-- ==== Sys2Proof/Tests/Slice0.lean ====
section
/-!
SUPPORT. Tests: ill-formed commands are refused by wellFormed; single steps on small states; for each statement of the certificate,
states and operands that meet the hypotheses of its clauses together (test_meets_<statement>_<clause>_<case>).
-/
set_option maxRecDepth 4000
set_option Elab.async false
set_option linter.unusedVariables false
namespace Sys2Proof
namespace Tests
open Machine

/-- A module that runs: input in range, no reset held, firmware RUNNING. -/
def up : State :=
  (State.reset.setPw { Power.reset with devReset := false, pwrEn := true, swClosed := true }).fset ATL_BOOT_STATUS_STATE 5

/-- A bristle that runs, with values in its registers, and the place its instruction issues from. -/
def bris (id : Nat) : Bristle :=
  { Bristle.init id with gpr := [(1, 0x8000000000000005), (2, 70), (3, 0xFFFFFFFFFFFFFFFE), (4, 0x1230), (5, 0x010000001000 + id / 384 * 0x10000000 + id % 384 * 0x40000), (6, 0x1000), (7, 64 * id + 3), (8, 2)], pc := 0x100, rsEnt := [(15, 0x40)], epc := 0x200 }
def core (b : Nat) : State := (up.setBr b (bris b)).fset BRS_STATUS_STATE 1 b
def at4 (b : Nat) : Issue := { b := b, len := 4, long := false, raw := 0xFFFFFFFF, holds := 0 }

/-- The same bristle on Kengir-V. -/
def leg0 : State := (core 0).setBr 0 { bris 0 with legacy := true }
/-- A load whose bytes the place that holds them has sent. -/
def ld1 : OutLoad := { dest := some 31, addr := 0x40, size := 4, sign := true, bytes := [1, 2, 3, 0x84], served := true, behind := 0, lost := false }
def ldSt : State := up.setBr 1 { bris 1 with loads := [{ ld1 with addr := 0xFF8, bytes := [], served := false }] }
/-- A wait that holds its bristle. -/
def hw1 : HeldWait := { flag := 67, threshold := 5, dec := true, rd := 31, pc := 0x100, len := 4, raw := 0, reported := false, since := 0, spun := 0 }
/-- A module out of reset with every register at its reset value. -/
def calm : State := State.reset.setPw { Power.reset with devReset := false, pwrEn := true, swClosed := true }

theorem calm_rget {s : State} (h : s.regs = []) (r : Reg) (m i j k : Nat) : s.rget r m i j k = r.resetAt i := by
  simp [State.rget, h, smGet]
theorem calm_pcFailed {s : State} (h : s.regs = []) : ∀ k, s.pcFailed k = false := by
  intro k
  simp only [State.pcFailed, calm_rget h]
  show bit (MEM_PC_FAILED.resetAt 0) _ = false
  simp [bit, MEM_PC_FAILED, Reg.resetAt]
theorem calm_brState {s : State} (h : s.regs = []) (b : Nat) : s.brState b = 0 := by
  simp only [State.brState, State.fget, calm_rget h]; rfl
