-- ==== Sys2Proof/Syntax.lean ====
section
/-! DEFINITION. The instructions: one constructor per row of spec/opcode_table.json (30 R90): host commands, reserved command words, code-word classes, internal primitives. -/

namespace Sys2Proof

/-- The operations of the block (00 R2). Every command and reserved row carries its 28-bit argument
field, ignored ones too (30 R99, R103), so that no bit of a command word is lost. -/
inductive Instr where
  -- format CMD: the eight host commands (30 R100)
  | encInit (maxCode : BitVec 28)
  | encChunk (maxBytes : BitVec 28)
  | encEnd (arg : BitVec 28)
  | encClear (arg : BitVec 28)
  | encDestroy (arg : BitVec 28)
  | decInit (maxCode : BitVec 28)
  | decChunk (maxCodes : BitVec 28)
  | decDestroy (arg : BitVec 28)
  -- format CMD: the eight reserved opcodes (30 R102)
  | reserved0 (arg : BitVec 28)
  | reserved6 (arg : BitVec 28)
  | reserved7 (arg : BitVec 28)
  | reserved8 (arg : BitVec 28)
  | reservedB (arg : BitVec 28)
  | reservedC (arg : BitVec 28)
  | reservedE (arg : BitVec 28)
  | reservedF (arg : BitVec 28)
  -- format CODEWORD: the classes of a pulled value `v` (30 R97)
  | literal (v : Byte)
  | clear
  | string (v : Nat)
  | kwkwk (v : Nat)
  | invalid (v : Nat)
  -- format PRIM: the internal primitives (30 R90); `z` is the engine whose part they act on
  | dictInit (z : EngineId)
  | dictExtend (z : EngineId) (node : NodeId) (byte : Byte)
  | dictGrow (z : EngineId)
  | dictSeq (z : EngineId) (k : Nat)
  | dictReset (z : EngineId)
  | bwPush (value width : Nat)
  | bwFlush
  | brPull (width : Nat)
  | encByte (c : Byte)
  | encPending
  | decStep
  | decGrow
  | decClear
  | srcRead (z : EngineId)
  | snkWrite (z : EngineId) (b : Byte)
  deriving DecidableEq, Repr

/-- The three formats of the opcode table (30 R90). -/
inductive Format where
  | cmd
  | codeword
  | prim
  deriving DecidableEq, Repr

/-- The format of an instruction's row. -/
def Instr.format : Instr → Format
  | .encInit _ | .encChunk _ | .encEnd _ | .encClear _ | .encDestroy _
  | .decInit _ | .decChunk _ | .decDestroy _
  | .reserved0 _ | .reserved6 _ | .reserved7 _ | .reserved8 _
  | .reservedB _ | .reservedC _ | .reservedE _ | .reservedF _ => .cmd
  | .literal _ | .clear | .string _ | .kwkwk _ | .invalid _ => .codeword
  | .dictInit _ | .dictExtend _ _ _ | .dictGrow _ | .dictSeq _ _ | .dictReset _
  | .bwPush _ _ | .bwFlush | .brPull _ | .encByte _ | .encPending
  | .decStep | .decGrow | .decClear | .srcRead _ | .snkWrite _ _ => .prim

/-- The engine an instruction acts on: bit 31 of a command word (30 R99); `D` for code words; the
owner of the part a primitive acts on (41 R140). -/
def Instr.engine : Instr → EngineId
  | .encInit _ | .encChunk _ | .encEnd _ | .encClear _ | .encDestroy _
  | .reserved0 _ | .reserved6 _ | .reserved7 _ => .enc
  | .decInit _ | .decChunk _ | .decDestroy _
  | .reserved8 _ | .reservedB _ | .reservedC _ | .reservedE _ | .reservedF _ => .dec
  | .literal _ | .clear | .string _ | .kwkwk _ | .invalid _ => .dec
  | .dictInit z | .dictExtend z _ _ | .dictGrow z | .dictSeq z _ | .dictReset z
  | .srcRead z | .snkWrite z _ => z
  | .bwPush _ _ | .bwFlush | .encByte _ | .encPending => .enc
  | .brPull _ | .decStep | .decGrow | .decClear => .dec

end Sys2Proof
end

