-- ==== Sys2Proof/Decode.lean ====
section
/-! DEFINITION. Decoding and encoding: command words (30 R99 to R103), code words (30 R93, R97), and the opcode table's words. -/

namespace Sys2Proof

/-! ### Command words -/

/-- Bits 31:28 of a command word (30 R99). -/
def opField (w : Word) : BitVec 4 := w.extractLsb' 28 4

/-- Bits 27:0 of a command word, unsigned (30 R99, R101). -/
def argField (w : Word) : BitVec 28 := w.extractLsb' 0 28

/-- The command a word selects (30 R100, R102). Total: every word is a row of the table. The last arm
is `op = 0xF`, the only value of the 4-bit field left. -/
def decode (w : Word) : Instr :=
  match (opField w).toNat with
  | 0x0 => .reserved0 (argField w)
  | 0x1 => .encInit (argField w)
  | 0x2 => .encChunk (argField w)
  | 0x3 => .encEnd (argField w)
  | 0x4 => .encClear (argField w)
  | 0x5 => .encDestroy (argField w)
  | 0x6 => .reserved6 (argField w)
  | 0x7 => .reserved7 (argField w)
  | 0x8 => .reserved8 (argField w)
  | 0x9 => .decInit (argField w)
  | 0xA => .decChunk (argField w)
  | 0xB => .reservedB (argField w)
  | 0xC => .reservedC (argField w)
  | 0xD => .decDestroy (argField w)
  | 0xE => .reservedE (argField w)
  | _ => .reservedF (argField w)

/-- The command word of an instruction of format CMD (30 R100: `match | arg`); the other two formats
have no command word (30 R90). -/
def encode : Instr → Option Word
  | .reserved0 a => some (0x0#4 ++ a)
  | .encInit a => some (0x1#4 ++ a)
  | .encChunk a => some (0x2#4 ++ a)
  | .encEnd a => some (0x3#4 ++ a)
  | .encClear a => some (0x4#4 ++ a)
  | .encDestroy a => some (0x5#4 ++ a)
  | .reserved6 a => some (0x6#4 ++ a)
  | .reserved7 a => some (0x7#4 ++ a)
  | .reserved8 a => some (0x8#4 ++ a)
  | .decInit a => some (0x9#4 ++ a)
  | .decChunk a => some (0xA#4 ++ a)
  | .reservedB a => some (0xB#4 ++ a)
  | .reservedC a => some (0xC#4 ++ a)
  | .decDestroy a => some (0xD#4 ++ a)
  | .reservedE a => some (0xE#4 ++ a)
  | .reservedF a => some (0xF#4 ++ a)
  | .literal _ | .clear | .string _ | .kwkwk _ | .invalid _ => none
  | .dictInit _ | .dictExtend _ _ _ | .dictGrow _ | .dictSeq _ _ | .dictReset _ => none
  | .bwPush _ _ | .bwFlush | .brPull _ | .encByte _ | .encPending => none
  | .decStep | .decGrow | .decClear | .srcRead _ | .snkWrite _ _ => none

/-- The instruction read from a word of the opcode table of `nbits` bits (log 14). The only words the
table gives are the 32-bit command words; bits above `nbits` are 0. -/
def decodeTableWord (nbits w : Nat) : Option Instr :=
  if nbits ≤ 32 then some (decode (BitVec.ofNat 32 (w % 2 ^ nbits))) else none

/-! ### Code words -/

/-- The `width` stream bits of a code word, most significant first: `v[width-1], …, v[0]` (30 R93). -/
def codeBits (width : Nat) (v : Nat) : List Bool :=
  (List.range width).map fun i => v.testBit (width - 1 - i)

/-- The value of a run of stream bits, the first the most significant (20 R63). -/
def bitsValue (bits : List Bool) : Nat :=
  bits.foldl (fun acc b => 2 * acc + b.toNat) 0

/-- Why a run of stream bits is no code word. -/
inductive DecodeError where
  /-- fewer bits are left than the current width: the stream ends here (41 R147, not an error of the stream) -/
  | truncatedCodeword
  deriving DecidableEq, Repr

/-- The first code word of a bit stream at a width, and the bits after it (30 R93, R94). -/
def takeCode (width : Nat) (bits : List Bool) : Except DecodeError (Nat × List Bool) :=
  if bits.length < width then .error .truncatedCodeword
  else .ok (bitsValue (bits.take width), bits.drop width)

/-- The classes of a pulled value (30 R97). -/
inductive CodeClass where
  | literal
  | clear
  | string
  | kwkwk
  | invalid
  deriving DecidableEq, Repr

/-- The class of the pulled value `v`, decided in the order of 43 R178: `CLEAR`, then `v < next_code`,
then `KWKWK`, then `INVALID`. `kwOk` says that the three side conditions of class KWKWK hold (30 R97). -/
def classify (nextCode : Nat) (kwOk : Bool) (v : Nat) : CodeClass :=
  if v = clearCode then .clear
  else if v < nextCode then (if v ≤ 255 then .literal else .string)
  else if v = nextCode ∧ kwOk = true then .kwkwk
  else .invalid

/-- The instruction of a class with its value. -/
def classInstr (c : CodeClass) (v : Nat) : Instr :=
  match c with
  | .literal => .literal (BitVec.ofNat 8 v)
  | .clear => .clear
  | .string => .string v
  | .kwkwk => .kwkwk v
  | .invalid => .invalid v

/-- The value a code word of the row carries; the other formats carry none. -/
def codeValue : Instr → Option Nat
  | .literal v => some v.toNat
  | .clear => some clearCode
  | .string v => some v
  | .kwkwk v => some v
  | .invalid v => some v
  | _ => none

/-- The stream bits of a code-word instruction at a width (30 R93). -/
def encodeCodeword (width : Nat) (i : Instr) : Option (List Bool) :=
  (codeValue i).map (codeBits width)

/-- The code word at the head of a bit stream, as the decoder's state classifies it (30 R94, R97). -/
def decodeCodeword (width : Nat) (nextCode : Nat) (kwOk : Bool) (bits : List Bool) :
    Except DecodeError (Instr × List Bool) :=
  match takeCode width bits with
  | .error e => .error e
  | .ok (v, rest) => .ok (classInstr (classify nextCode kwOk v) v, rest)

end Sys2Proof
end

********

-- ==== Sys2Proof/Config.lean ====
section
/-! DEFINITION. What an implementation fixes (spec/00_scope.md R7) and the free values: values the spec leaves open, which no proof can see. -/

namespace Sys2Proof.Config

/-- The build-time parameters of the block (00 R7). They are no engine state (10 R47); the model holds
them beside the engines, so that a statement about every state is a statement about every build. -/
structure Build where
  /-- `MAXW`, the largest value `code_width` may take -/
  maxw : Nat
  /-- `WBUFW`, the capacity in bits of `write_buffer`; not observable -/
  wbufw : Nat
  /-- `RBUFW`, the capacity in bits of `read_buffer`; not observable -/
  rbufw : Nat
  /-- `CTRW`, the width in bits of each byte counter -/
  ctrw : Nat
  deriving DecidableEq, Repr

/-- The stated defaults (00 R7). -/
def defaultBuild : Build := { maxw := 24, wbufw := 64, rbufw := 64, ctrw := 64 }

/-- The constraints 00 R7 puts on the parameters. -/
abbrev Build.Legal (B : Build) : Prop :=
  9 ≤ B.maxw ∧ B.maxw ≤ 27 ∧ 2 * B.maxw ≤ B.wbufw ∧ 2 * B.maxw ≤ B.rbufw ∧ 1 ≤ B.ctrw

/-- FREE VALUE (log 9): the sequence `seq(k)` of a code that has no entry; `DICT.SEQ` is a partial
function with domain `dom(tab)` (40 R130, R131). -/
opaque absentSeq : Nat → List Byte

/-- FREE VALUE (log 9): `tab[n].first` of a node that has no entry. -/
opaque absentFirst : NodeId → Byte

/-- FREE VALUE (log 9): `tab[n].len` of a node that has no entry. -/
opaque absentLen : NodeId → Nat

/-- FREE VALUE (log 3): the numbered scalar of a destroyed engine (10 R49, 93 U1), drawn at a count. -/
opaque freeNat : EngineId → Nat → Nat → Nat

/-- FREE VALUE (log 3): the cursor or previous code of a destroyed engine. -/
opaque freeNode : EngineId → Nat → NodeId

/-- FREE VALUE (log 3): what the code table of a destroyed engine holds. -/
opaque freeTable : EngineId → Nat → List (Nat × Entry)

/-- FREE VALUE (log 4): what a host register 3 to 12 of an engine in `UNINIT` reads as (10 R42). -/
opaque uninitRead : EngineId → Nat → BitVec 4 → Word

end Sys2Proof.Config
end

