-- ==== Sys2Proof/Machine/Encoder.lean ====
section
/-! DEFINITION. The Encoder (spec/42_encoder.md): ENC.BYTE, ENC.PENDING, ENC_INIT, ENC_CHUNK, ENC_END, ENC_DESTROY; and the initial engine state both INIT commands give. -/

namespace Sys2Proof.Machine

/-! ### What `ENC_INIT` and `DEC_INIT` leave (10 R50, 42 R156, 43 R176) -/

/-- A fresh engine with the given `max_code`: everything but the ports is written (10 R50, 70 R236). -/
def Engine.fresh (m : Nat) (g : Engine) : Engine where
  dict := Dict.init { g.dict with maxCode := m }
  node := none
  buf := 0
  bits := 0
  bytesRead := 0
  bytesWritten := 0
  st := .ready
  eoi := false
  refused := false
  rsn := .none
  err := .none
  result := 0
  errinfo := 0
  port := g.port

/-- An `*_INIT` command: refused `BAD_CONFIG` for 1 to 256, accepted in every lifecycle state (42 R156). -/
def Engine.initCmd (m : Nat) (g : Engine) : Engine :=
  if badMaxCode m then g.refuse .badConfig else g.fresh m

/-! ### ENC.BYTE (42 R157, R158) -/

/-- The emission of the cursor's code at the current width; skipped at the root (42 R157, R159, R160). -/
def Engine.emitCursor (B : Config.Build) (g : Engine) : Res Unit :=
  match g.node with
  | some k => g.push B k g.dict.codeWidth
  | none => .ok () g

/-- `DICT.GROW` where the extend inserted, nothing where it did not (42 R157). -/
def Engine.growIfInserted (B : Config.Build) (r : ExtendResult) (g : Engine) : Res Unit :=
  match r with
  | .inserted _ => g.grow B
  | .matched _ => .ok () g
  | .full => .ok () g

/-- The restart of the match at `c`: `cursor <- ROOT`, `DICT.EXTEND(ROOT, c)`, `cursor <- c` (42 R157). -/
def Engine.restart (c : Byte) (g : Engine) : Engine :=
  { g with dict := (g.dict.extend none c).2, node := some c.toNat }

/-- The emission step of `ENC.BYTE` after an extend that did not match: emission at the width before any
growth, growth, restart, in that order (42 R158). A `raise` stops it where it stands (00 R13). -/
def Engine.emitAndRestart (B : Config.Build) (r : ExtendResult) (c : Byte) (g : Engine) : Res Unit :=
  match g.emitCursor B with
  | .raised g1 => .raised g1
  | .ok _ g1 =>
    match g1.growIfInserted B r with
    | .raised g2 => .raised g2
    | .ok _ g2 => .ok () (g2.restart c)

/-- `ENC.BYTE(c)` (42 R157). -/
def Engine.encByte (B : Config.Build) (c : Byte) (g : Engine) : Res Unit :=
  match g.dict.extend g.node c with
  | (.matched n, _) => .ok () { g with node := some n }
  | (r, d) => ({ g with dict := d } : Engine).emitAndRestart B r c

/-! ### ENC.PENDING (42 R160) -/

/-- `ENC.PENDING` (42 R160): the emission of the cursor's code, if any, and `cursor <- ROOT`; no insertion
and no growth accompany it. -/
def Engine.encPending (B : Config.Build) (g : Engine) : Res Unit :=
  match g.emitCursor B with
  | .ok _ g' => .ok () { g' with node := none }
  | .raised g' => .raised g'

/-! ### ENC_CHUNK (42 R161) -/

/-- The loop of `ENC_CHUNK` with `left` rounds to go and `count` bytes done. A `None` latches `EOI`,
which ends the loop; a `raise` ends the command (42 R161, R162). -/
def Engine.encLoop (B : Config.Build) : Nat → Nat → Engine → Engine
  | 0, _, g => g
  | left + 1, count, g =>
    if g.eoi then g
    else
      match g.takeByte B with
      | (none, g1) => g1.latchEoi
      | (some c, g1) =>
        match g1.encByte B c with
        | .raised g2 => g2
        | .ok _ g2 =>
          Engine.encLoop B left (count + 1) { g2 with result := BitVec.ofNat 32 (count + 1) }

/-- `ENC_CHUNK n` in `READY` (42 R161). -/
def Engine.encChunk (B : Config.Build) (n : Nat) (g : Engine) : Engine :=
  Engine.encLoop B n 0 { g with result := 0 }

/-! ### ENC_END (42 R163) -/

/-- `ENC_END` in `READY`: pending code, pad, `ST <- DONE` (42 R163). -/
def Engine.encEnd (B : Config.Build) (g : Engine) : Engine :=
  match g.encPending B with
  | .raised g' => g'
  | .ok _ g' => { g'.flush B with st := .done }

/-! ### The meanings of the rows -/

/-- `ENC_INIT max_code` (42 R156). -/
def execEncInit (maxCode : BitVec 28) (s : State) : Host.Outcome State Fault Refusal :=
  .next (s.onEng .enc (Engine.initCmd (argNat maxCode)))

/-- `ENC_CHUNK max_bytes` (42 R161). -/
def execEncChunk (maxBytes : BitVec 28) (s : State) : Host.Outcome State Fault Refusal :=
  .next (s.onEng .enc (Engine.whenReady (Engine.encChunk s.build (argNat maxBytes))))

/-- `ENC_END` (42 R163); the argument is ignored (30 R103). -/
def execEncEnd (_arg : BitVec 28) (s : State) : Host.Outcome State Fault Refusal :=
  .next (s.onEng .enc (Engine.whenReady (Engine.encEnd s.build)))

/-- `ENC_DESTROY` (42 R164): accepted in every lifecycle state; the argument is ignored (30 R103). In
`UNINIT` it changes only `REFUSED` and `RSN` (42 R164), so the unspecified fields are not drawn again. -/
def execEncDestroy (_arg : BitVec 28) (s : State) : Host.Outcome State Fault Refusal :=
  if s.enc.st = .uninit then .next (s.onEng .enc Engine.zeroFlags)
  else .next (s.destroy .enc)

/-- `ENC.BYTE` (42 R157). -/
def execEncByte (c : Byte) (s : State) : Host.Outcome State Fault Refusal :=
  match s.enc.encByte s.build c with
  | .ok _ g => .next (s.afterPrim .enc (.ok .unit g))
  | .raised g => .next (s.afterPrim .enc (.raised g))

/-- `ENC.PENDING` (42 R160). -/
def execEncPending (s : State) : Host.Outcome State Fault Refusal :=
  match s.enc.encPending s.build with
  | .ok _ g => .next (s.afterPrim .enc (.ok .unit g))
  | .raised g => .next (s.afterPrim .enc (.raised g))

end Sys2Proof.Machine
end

********

# Work to be completed
Lines containing the word "argNat": copy each of them from the material.

# Answer to the exercise
  .next (s.onEng .enc (Engine.initCmd (argNat maxCode)))
  .next (s.onEng .enc (Engine.whenReady (Engine.encChunk s.build (argNat maxBytes))))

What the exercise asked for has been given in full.